**What you need to do**
Across the records, how many lines contain "selectValue"? Answer with the number alone.

[Stored data]
▼▼▼

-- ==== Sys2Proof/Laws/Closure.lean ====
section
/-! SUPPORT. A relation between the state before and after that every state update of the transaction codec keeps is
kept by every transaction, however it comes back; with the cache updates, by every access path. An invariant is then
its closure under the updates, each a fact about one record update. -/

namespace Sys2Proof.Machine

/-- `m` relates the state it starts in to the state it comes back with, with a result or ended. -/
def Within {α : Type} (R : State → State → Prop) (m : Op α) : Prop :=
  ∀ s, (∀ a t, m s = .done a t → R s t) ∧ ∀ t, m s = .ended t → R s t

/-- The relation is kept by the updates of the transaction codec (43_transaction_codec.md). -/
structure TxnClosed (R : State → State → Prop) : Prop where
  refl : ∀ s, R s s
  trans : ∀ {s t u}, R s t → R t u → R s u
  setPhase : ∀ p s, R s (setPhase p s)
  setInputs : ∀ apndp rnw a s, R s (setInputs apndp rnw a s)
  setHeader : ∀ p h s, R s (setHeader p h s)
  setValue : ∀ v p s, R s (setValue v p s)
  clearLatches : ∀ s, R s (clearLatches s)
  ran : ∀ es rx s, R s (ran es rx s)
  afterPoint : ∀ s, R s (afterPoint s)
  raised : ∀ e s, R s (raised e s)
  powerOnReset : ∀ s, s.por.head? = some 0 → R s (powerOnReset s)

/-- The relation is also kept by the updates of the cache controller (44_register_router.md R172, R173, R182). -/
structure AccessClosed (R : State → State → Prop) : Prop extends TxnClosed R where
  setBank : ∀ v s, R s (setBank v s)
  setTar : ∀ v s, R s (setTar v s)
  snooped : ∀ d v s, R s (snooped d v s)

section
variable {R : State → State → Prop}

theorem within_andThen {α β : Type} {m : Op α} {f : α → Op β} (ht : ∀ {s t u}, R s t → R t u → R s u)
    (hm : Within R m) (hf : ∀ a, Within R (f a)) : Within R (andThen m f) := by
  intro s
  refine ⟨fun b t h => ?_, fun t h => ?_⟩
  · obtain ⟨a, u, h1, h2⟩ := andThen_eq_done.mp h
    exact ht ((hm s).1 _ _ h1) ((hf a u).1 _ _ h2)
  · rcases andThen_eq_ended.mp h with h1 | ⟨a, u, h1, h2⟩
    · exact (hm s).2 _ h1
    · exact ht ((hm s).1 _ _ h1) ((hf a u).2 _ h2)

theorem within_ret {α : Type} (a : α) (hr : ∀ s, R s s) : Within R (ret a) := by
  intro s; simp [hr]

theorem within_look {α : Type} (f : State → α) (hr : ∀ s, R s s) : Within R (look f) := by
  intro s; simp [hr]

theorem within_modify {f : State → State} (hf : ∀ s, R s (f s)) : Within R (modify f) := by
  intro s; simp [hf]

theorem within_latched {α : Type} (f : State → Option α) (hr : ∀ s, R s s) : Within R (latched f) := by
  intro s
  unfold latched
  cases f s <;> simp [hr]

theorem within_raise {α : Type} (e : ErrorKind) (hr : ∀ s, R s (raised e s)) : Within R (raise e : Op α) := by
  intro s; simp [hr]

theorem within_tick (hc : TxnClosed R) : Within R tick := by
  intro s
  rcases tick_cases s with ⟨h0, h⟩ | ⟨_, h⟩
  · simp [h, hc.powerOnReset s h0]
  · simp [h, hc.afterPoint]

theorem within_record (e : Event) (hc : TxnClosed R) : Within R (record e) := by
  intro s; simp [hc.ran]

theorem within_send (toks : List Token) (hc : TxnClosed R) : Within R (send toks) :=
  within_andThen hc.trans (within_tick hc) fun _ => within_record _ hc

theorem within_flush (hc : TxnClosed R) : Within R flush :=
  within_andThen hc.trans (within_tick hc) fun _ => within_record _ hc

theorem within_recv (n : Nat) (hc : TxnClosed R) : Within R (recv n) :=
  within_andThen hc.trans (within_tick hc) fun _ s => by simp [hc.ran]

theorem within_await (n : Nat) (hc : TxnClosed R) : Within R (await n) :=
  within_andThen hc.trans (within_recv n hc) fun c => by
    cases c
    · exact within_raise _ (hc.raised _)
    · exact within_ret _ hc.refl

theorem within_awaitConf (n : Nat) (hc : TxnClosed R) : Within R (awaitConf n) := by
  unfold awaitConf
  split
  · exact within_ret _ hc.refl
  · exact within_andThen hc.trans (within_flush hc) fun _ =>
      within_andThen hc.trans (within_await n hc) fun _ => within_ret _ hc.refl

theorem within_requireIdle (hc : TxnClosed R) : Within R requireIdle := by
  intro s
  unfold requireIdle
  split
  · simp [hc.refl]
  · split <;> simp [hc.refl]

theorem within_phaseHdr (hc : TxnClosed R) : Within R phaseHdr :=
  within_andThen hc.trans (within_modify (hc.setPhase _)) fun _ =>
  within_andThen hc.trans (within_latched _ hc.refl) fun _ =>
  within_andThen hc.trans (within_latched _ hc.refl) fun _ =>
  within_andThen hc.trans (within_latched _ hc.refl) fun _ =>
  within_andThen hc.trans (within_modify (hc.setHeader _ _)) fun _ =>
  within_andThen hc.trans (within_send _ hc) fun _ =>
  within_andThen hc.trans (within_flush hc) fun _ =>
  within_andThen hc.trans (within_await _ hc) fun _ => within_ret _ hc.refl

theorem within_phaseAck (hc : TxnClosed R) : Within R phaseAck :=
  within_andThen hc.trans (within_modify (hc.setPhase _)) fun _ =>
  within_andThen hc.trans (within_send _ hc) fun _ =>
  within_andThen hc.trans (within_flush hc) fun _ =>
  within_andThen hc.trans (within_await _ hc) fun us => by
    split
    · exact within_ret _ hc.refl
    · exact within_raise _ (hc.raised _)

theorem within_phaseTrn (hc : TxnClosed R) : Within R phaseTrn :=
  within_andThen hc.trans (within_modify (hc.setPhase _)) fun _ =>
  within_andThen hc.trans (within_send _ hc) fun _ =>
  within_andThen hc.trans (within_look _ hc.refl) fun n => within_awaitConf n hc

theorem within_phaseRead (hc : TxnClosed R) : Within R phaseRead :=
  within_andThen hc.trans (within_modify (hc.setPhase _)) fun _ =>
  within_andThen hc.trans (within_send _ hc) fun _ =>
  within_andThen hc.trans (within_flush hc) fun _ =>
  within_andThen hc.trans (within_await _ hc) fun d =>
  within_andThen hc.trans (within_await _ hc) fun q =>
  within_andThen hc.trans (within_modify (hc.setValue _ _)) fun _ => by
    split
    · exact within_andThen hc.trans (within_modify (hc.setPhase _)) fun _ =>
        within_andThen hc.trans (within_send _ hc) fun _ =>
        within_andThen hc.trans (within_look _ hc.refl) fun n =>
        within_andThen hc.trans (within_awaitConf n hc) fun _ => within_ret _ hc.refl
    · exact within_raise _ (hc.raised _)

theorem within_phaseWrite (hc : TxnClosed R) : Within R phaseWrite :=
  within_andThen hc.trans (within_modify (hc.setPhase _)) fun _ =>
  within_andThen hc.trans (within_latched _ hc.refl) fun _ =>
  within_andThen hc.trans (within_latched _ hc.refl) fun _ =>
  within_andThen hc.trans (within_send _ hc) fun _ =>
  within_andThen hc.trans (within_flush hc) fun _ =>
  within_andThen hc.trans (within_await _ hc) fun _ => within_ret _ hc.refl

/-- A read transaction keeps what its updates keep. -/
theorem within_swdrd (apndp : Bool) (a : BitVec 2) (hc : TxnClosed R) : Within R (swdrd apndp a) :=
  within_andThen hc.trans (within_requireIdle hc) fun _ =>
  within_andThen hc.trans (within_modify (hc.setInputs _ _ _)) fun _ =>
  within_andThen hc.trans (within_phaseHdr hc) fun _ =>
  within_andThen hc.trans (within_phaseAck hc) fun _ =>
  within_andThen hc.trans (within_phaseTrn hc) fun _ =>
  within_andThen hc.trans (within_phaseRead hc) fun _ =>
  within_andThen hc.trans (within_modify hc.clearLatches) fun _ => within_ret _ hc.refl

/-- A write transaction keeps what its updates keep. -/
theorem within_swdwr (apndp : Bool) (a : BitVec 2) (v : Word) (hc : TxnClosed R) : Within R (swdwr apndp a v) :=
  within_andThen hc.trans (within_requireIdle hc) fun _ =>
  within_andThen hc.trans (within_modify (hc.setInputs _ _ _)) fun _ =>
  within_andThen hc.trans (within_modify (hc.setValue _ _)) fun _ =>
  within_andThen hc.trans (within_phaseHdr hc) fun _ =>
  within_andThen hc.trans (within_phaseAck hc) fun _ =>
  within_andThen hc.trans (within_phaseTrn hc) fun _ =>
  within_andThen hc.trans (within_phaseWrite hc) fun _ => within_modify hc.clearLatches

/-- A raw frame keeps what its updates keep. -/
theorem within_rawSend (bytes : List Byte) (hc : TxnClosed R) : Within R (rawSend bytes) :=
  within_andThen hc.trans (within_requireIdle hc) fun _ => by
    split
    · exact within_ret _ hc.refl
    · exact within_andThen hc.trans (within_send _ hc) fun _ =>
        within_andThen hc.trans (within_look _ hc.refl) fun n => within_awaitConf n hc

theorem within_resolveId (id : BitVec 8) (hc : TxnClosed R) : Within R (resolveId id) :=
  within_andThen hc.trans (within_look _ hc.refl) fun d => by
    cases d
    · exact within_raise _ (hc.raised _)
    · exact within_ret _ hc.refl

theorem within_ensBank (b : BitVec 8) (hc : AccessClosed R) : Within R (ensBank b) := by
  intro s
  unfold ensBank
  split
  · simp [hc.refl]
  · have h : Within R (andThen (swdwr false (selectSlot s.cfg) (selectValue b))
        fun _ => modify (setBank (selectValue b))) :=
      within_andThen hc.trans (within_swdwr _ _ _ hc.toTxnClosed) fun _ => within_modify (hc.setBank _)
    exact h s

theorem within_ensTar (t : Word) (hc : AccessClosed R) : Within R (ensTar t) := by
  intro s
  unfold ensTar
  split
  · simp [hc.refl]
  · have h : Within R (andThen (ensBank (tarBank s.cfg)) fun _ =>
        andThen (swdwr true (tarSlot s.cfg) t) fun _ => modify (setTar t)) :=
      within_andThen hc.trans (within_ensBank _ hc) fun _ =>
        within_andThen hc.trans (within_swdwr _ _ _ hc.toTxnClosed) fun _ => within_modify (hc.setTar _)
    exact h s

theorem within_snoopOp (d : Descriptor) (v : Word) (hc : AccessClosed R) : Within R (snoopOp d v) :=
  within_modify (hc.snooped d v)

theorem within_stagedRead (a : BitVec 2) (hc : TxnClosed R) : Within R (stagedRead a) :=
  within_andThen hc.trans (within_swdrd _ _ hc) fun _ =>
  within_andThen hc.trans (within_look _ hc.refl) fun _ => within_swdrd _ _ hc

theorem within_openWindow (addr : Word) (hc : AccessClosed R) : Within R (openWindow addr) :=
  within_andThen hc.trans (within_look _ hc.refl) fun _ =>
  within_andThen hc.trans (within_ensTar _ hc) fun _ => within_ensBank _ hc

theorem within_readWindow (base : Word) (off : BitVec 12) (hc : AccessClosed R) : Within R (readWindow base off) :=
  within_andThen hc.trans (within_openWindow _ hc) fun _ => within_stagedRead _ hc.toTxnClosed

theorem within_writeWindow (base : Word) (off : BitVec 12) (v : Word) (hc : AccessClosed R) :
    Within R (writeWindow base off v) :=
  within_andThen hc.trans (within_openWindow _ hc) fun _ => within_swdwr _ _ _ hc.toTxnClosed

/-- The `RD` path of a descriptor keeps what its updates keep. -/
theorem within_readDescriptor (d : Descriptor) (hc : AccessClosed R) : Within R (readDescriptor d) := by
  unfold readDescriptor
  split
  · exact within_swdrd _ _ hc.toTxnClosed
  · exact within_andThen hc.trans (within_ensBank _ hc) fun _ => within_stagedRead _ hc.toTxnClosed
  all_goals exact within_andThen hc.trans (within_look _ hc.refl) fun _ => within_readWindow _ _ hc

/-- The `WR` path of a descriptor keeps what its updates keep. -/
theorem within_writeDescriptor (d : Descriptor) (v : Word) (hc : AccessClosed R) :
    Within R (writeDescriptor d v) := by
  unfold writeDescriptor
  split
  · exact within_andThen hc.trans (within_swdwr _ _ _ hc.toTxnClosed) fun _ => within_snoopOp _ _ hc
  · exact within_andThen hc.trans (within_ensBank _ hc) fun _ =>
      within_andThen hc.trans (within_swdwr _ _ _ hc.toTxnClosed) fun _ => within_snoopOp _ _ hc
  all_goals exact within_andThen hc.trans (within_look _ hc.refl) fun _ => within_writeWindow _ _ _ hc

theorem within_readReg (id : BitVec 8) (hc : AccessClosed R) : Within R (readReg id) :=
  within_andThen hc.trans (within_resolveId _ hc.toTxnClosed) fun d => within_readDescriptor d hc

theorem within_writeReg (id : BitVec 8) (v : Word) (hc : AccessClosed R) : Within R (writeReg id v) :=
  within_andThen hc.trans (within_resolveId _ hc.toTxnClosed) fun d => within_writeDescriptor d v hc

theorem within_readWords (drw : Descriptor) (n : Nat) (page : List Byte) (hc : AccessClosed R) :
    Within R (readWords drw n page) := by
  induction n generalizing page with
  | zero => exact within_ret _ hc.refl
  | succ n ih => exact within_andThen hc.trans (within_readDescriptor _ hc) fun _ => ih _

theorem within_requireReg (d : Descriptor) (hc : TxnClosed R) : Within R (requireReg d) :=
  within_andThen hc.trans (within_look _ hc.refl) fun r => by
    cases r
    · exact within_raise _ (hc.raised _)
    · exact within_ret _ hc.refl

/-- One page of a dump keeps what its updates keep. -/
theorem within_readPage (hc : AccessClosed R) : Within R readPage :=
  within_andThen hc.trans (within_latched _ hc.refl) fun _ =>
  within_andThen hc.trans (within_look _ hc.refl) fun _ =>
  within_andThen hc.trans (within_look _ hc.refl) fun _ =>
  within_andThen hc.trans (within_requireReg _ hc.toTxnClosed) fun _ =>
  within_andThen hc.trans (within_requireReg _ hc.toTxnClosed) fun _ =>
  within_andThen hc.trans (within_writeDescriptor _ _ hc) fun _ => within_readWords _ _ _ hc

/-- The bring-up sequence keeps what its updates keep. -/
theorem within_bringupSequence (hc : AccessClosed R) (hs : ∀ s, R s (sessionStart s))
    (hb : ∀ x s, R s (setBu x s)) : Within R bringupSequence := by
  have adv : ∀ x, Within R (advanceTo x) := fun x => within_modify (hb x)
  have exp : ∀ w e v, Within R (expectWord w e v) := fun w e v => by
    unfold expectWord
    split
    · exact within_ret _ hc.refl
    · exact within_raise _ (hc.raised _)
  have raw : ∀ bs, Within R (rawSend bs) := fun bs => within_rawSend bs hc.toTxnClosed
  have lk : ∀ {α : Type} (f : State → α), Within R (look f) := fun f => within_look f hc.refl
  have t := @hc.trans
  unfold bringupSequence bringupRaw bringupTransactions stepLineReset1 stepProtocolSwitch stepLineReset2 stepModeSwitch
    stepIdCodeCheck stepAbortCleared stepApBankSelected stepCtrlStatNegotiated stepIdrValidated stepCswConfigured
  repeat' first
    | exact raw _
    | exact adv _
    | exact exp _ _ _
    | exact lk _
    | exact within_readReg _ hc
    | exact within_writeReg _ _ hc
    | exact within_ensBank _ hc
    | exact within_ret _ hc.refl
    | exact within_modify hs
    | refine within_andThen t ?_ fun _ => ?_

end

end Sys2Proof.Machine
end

▲▲▲

**Answer for the task**
2